[Data extracted from a collection]
◇ ◇ ◇ ◇ ◇

-- ==== Sys2Proof/Laws/State.lean ====
section
/-! SUPPORT. One lemma per field per state update, true by rfl, so that no proof unfolds a record update. -/

namespace Sys2Proof.Machine

@[simp] theorem onBlock_toBlock (f : Block → Block) (s : State) : (s.onBlock f).toBlock = f s.toBlock := rfl
@[simp] theorem onBlock_answers (f : Block → Block) (s : State) : (s.onBlock f).answers = s.answers := rfl
@[simp] theorem onBlock_oracle (f : Block → Block) (s : State) : (s.onBlock f).oracle = s.oracle := rfl

@[simp] theorem keep_eq (s : Block) : keep s = s := rfl

@[simp] theorem record_rot (e : Event) (s : Block) : (s.record e).rot = s.rot := rfl
@[simp] theorem record_width (e : Event) (s : Block) : (s.record e).width = s.width := rfl
@[simp] theorem record_height (e : Event) (s : Block) : (s.record e).height = s.height := rfl
@[simp] theorem record_life (e : Event) (s : Block) : (s.record e).life = s.life := rfl
@[simp] theorem record_seq (e : Event) (s : Block) : (s.record e).seq = s.seq := rfl
@[simp] theorem record_dc (e : Event) (s : Block) : (s.record e).dc = lineAfter e s.dc := rfl
@[simp] theorem record_panel (e : Event) (s : Block) : (s.record e).panel = s.panel := rfl
@[simp] theorem record_trace (e : Event) (s : Block) : (s.record e).trace = s.trace ++ [e] := rfl
@[simp] theorem record_bench (e : Event) (s : Block) : (s.record e).bench = s.bench := rfl
@[simp] theorem record_responses (e : Event) (s : Block) : (s.record e).responses = s.responses := rfl
@[simp] theorem record_program (e : Event) (s : Block) : (s.record e).program = s.program := rfl
@[simp] theorem record_asked (e : Event) (s : Block) : (s.record e).asked = s.asked := rfl

@[simp] theorem onPanel_rot (f : Panel → Panel) (s : Block) : (s.onPanel f).rot = s.rot := rfl
@[simp] theorem onPanel_width (f : Panel → Panel) (s : Block) : (s.onPanel f).width = s.width := rfl
@[simp] theorem onPanel_height (f : Panel → Panel) (s : Block) : (s.onPanel f).height = s.height := rfl
@[simp] theorem onPanel_life (f : Panel → Panel) (s : Block) : (s.onPanel f).life = s.life := rfl
@[simp] theorem onPanel_seq (f : Panel → Panel) (s : Block) : (s.onPanel f).seq = s.seq := rfl
@[simp] theorem onPanel_dc (f : Panel → Panel) (s : Block) : (s.onPanel f).dc = s.dc := rfl
@[simp] theorem onPanel_panel (f : Panel → Panel) (s : Block) : (s.onPanel f).panel = f s.panel := rfl
@[simp] theorem onPanel_trace (f : Panel → Panel) (s : Block) : (s.onPanel f).trace = s.trace := rfl
@[simp] theorem onPanel_bench (f : Panel → Panel) (s : Block) : (s.onPanel f).bench = s.bench := rfl
@[simp] theorem onPanel_responses (f : Panel → Panel) (s : Block) : (s.onPanel f).responses = s.responses := rfl
@[simp] theorem onPanel_program (f : Panel → Panel) (s : Block) : (s.onPanel f).program = s.program := rfl
@[simp] theorem onPanel_asked (f : Panel → Panel) (s : Block) : (s.onPanel f).asked = s.asked := rfl

@[simp] theorem consume_rot (s : Block) : (s.consume).rot = s.rot := rfl
@[simp] theorem consume_width (s : Block) : (s.consume).width = s.width := rfl
@[simp] theorem consume_height (s : Block) : (s.consume).height = s.height := rfl
@[simp] theorem consume_life (s : Block) : (s.consume).life = s.life := rfl
@[simp] theorem consume_seq (s : Block) : (s.consume).seq = s.seq := rfl
@[simp] theorem consume_dc (s : Block) : (s.consume).dc = s.dc := rfl
@[simp] theorem consume_panel (s : Block) : (s.consume).panel = s.panel := rfl
@[simp] theorem consume_trace (s : Block) : (s.consume).trace = s.trace := rfl
@[simp] theorem consume_bench (s : Block) : (s.consume).bench = s.bench := rfl
@[simp] theorem consume_responses (s : Block) : (s.consume).responses = s.responses := rfl
@[simp] theorem consume_program (s : Block) : (s.consume).program = s.program := rfl
@[simp] theorem consume_asked (s : Block) : (s.consume).asked = s.asked + 1 := rfl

◇ ◇ ◇ ◇ ◇

From the entries above, restate word for word the lines from the line containing "e).asked = s.asked := rfl" to the line containing "(s.consume).bench = s.bench := rfl", both ends included, and nothing more.

@[simp] theorem record_asked (e : Event) (s : Block) : (s.record e).asked = s.asked := rfl

@[simp] theorem onPanel_rot (f : Panel → Panel) (s : Block) : (s.onPanel f).rot = s.rot := rfl
@[simp] theorem onPanel_width (f : Panel → Panel) (s : Block) : (s.onPanel f).width = s.width := rfl
@[simp] theorem onPanel_height (f : Panel → Panel) (s : Block) : (s.onPanel f).height = s.height := rfl
@[simp] theorem onPanel_life (f : Panel → Panel) (s : Block) : (s.onPanel f).life = s.life := rfl
@[simp] theorem onPanel_seq (f : Panel → Panel) (s : Block) : (s.onPanel f).seq = s.seq := rfl
@[simp] theorem onPanel_dc (f : Panel → Panel) (s : Block) : (s.onPanel f).dc = s.dc := rfl
@[simp] theorem onPanel_panel (f : Panel → Panel) (s : Block) : (s.onPanel f).panel = f s.panel := rfl
@[simp] theorem onPanel_trace (f : Panel → Panel) (s : Block) : (s.onPanel f).trace = s.trace := rfl
@[simp] theorem onPanel_bench (f : Panel → Panel) (s : Block) : (s.onPanel f).bench = s.bench := rfl
@[simp] theorem onPanel_responses (f : Panel → Panel) (s : Block) : (s.onPanel f).responses = s.responses := rfl
@[simp] theorem onPanel_program (f : Panel → Panel) (s : Block) : (s.onPanel f).program = s.program := rfl
@[simp] theorem onPanel_asked (f : Panel → Panel) (s : Block) : (s.onPanel f).asked = s.asked := rfl

@[simp] theorem consume_rot (s : Block) : (s.consume).rot = s.rot := rfl
@[simp] theorem consume_width (s : Block) : (s.consume).width = s.width := rfl
@[simp] theorem consume_height (s : Block) : (s.consume).height = s.height := rfl
@[simp] theorem consume_life (s : Block) : (s.consume).life = s.life := rfl
@[simp] theorem consume_seq (s : Block) : (s.consume).seq = s.seq := rfl
@[simp] theorem consume_dc (s : Block) : (s.consume).dc = s.dc := rfl
@[simp] theorem consume_panel (s : Block) : (s.consume).panel = s.panel := rfl
@[simp] theorem consume_trace (s : Block) : (s.consume).trace = s.trace := rfl
@[simp] theorem consume_bench (s : Block) : (s.consume).bench = s.bench := rfl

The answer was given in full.